The work was paid for through a $75,000 home remodel grant from the V.A., money Kathleen now believes went to waste.
“I had to fight with them to finish the house,” she said.
Two years after construction began, Kathleen says her home is literally falling apart at the seams.
She says wall panels are falling off, her roof is cracked in half, her laminate floors are buckling and there's a gaping hole in her backyard which she says is causing her home to sink.
Kathleen's biggest fear is that the hole could one day get so bad, her home won't be safe enough to live in.
“It’s just me, so I'm the only one that can look out for the roof over my head,” she said, holding back the tears.
Kathleen says she tried to get Ashmor to fix the problems, but they'd gone out of business, so she filed a complaint with the Arizona Registrar of Contractors.
“The Registrar of Contractors said the contractor was at fault for everything within this house,” Kathleen said.
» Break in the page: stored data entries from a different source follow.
/-- A session (R346, R357, R358). -/
structure Session where
  live : Bool := false
  attr : Attr := 0
  /-- the fabric cycle of the last change of the attribute, and the one before it (R357) -/
  attrWas : Option (Nat × Nat) := none
  d3 : Bool := false
  resetting : Bool := false
  resetT0 : Nat := 0
  bme : Bool := false
  msixEn : Bool := false
  fnMask : Bool := false
  vecs : Tbl MsixVec := []
  /-- the ring that was drained last (R368) -/
  lastDrain : Nat := 0
  /-- the descriptor that a read of RING_DESC[0] captured -/
  descCap : List Word := []
  deriving DecidableEq, Repr

/-- A ring descriptor (R365). -/
structure Ring where
  sizeLog2 : Nat
  owner : Nat
  base : Nat
  dma : Bool
  vec : Nat
  irqEn : Bool
  ovr : Bool := false
  coalesce : Nat
  threshLog2 : Nat
  host : Nat
  head : Nat := 0
  drain : Nat := 0
  tail : Nat := 0
  /-- next sequence number (R179), credits granted and not yet written (R367) -/
  seq : Nat := 0
  out : Nat := 0
  /-- DESTROY waits for its granted records (R366) -/
  dying : Bool := false
  /-- the visible count at the last message, and the T0 at which the first record beyond it became visible -/
  mark : Nat := 0
  firstT0 : Option Nat := none
  /-- fabric cycle of the last message (R370) -/
  msgCyc : Option Nat := none
  deriving DecidableEq, Repr

/-- What the device sends to a host (R348): record copies, status words and MSI-X messages. -/
inductive Out where
  | write (sess : Nat) (addr : Nat) (bytes : List Byte) (ep : Bool)
  | msix (sess vec : Nat)
  | completerAbort (sess : Nat)
  | unsupported (sess : Nat)
  deriving DecidableEq, Repr

/-- A link of a port (R345, R346). -/
structure Link where
  up : Bool := false
  vfEn : Bool := false
  numVfs : Nat := 0
  deriving DecidableEq, Repr

/-- A host NVM command (R373). -/
structure NvmCmd where
  session : Nat
  op : Nat
  addr : Nat
  len : Nat
  deriving DecidableEq, Repr

/-! ### Security, power, Plinth, bring-up (15, 16) -/

/-- The nonce that DBG_CHALLENGE returned (R377). -/
structure Nonce where
  bytes : List Byte
  level : Nat
  t0 : Nat
  deriving DecidableEq, Repr

/-- The security block and the TAP (R374 to R381). -/
structure Security where
  /-- the last write to the page was SEC_LC_CTRL with this TARGET and GO clear (R374) -/
  prep : Option Nat := none
  target : Option Nat := none
  locked : Bool := false
  nonce : Option Nonce := none
  lockT0 : Option Nat := none
  lockS : Nat := 0
  /-- the fabric cycle of the last cause that drops the level: a rise of that cycle is refused (R380) -/
  dropCyc : Option Nat := none
  /-- a rise: its fabric cycle, the level before, and the sessions that it told: a drop of that cycle refuses it (R380) -/
  rose : Option (Nat × Nat × List Nat) := none
  /-- the two copies of the lifecycle record, each its sequence number and state (R375); none for one that is not valid -/
  lc0 : Option (Nat × Nat) := some (1, 1)
  lc1 : Option (Nat × Nat) := some (0, 1)
  -- TAP
  ir : Byte := 0x02
  boundary : BitVec 25 := 0
  driving : Bool := false
  highz : Bool := false
  /-- what the next Capture-DR of DBG_ACCESS loads (R379) -/
  dbg : BitVec 104 := 0
  deriving DecidableEq, Repr

/-- A trip record (R388). -/
structure TripRec where
  opSeconds : Nat
  cause : Nat
  what : Nat
  value : Int
  deriving DecidableEq, Repr

/-- What Plinth knows of a firmware image in NVM (R391, R392). -/
structure FwImage where
  valid : Bool := false
  version : Nat := 0
  seq : Nat := 0
  deriving DecidableEq, Repr

/-- Power states of R382 to R385. -/
inductive PowerState where
  | active | drowse | deep
  deriving DecidableEq, Repr

/-- Who asked for a power state (R385). -/
inductive PowerWho where
  | trip | smbus | session (s : Nat)
  deriving DecidableEq, Repr

/-- Plinth and the power states (R382 to R392). -/
structure Plinth where
  st : PowerState := .active
  /-- the transition in progress: its target and whether it ends a trip -/
  going : Option PowerState := none
  held : List (PowerWho × Nat × Bool) := []
  /-- the fabric cycle in which a request was last decided, and its place in the order of deciding (R385) -/
  askCyc : Option (Nat × Nat) := none
  tripped : Bool := false
  hwTripped : Bool := false
  /-- the wake runs the full sequence from phase 0 (R403, R404) -/
  full : Bool := false
  coolT0 : Option Nat := none
  belowT0 : Option Nat := none
  /-- filtered values, 1/1,024 of their unit: sensors 0 to 47, oscillator 48, supplies 49 to 56 -/
  filt : Tbl Int := []
  raw : Tbl Int := []
  primed : Bool := false
  /-- T0 passed at the last iteration, plus 1 -/
  iterT0 : Nat := 0
  /-- consecutive iterations of disagreement by sensor, of a supply outside its window -/
  odd : Tbl Nat := []
  supOut : Tbl Nat := []
  tripLog : List TripRec := []
  /-- the image that was started has reported itself running (R392) -/
  running : Bool := false
  recovery : Bool := false
  imageB : Bool := false
  triedOther : Bool := false
  startT0 : Nat := 0
  fwA : FwImage := { valid := true }
  fwB : FwImage := {}
  raiseMin : Option Nat := none
  /-- FW_STAGE has erased the image that is not running (R391) -/
  staging : Bool := false
  /-- the mailbox: the request in wait and the session that sent it, none for the SMBus (R390) -/
  mbox : Option (List Byte × Option Nat) := none
  mboxRsp : List Byte := []
  /-- the fabric cycle, plus 1, of each cluster's last gating decision and of its last wake request; clusters to be
  woken once they are gated (R382) -/
  gateCyc : Tbl Nat := []
  wakeCyc : Tbl Nat := []
  wakeAfter : List Nat := []
  /-- Plinth's operating time, and the T0 passed up to which it counts whole seconds (R40) -/
  opSeconds : Nat := 0
  opT0 : Nat := 0
  /-- fault summaries captured at entry to DEEP (R372) -/
  deepSum : Option (DWord × DWord) := none
  /-- the fractional part of the word that the always-on island accumulates while the master PLL is stopped, and the T0
  by which it counts each REFIN edge, 0 where it counts oscillator cycles (R45, R395) -/
  deepFrac : Int := 0
  followRef : Nat := 0
  /-- clusters that have not been powered since DEEP (R259) -/
  deepCl : List Nat := []
  deriving DecidableEq, Repr

/-- Resets, supplies and the start sequence (R393 to R404). -/
structure Boot where
  /-- supplies now inside their windows -/
  rails : List Rail := []
  supplyOk : Bool := false
  supplyT0 : Nat := 0
  aonOut : Bool := false
  resetN : Bool := false
  released : Bool := false
  t1 : Nat := 0
  done : List Nat := []
  /-- clusters that phase 5 has loaded (R400) -/
  csLoaded : List Nat := []
  hbmDone : Bool := false
  perst : List Nat := []
  bifurcated : List Nat := []
  smbAddr : Nat := 0x60
  /-- DEVID, P0_X4X4 and P1_X4X4 as they stand at the release of RESET_N (R394) -/
  devid : Nat := 0
  x4 : List Nat := []
  /-- the internal reset has not been released since the always-on reset -/
  first : Bool := true
  deriving DecidableEq, Repr

/-- The session of a change that waits for its loop check. -/
def LoopReq.sess : LoopReq → Nat
  | .matrix ss _ _ _ _ | .bind ss _ _ _ | .gin ss _ _ _ | .trig ss _ _ _ _ => ss

/-- A register access that waits behind its function's loop check: session, address, and the words of a write, none of a
read (R18, R226). -/
structure Stalled where
  ss : Nat
  addr : Nat
  vals : List Word
  /-- T0 passed at its arrival (R308) -/
  t0 : Nat
  deriving DecidableEq, Repr

/-- What a transfer that waits in the HBM scheduler carries: a record of a cluster for a ring, or an edge fetch of a
lane's line. -/
inductive XferWhat where
  | record (k ring : Nat) (body : BitVec 128)
  | fetch (lane line : Nat)
  deriving DecidableEq, Repr

/-- A transfer that waits, with its size and the fabric cycle of its arrival. -/
structure Xfer where
  size : Nat
  since : Nat
  what : XferWhat
  deriving DecidableEq, Repr

/-- The HBM scheduler (R297 to R301): transfers in wait by flow (0 to 80), edge fetches of cluster k as they arrive
(100 + k) and in the floor class (120 + k), deficits, the round pointer, the floor's turn, and the bytes and longest wait
by flow or class. -/
structure HbmSched where
  wait : Tbl (List Xfer) := []
  deficit : Tbl Nat := []
  ptr : Nat := 0
  floorPtr : Nat := 0
  /-- device-class bucket in sixteenths of a byte, and the T0 passed that it was counted to (R299) -/
  devTokens : Nat := 65536
  devT0 : Nat := 0
  bytes : Tbl Nat := []
  waitMax : Tbl Nat := []
  deriving DecidableEq, Repr
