-- ==== Sys2Proof/Machine/Regs.lean ====
section
/-! DEFINITION. The register map: one name for each register and field of the manual, as a key of `Dev.regs`
and a place in it, generated from the register tables of the chapters named with each page.
A shared register's key is its BAR0 byte offset (R24, R350); a session's own copy stands `sessKey` higher. -/

namespace Sys2Proof.Machine

/-- A field: its register's key, its lowest bit and its width. -/
structure Fld where
  key : Nat
  lo : Nat
  w : Nat
  deriving DecidableEq, Repr

/-- Where the copies of session `ss` begin. -/
abbrev sessKey (ss : Nat) : Nat := 0x4000000 * (ss + 1)
/-- Base of cluster `k` (R24). -/
abbrev clu (k : Nat) : Nat := 0x1000000 + 0x100000 * k
/-- Channel page `p` of cluster `k` (R24). -/
abbrev chPg (k p : Nat) : Nat := clu k + 0x40000 + 0x1000 * p
/-- The page whose lane section belongs to logical channel `L` (R96). -/
abbrev lanePg (L : Nat) : Nat := chPg (L / 64) (L % 64)
/-- TMU page `t` of cluster `k` (R24). -/
abbrev tmuPg (k t : Nat) : Nat := clu k + 0xC0000 + 0x1000 * t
A judge ruled owner David Menke's license be revoked.
3 On Your Side tried to catch up with Menke at a Casa Grande home, but no one came to the door.
3 On Your Side left a business card, tried calling him and even went to his attorney's office in Phoenix but so far, haven't heard from anyone.
State records show Menke is appealing the court's recommendation to revoke his contractor's license, but until that gets settled, Kathleen Brown says she's stuck in the middle.
“Sometime I sit and cry because it upsets me that I have to live this way I don't have a choice,” she said.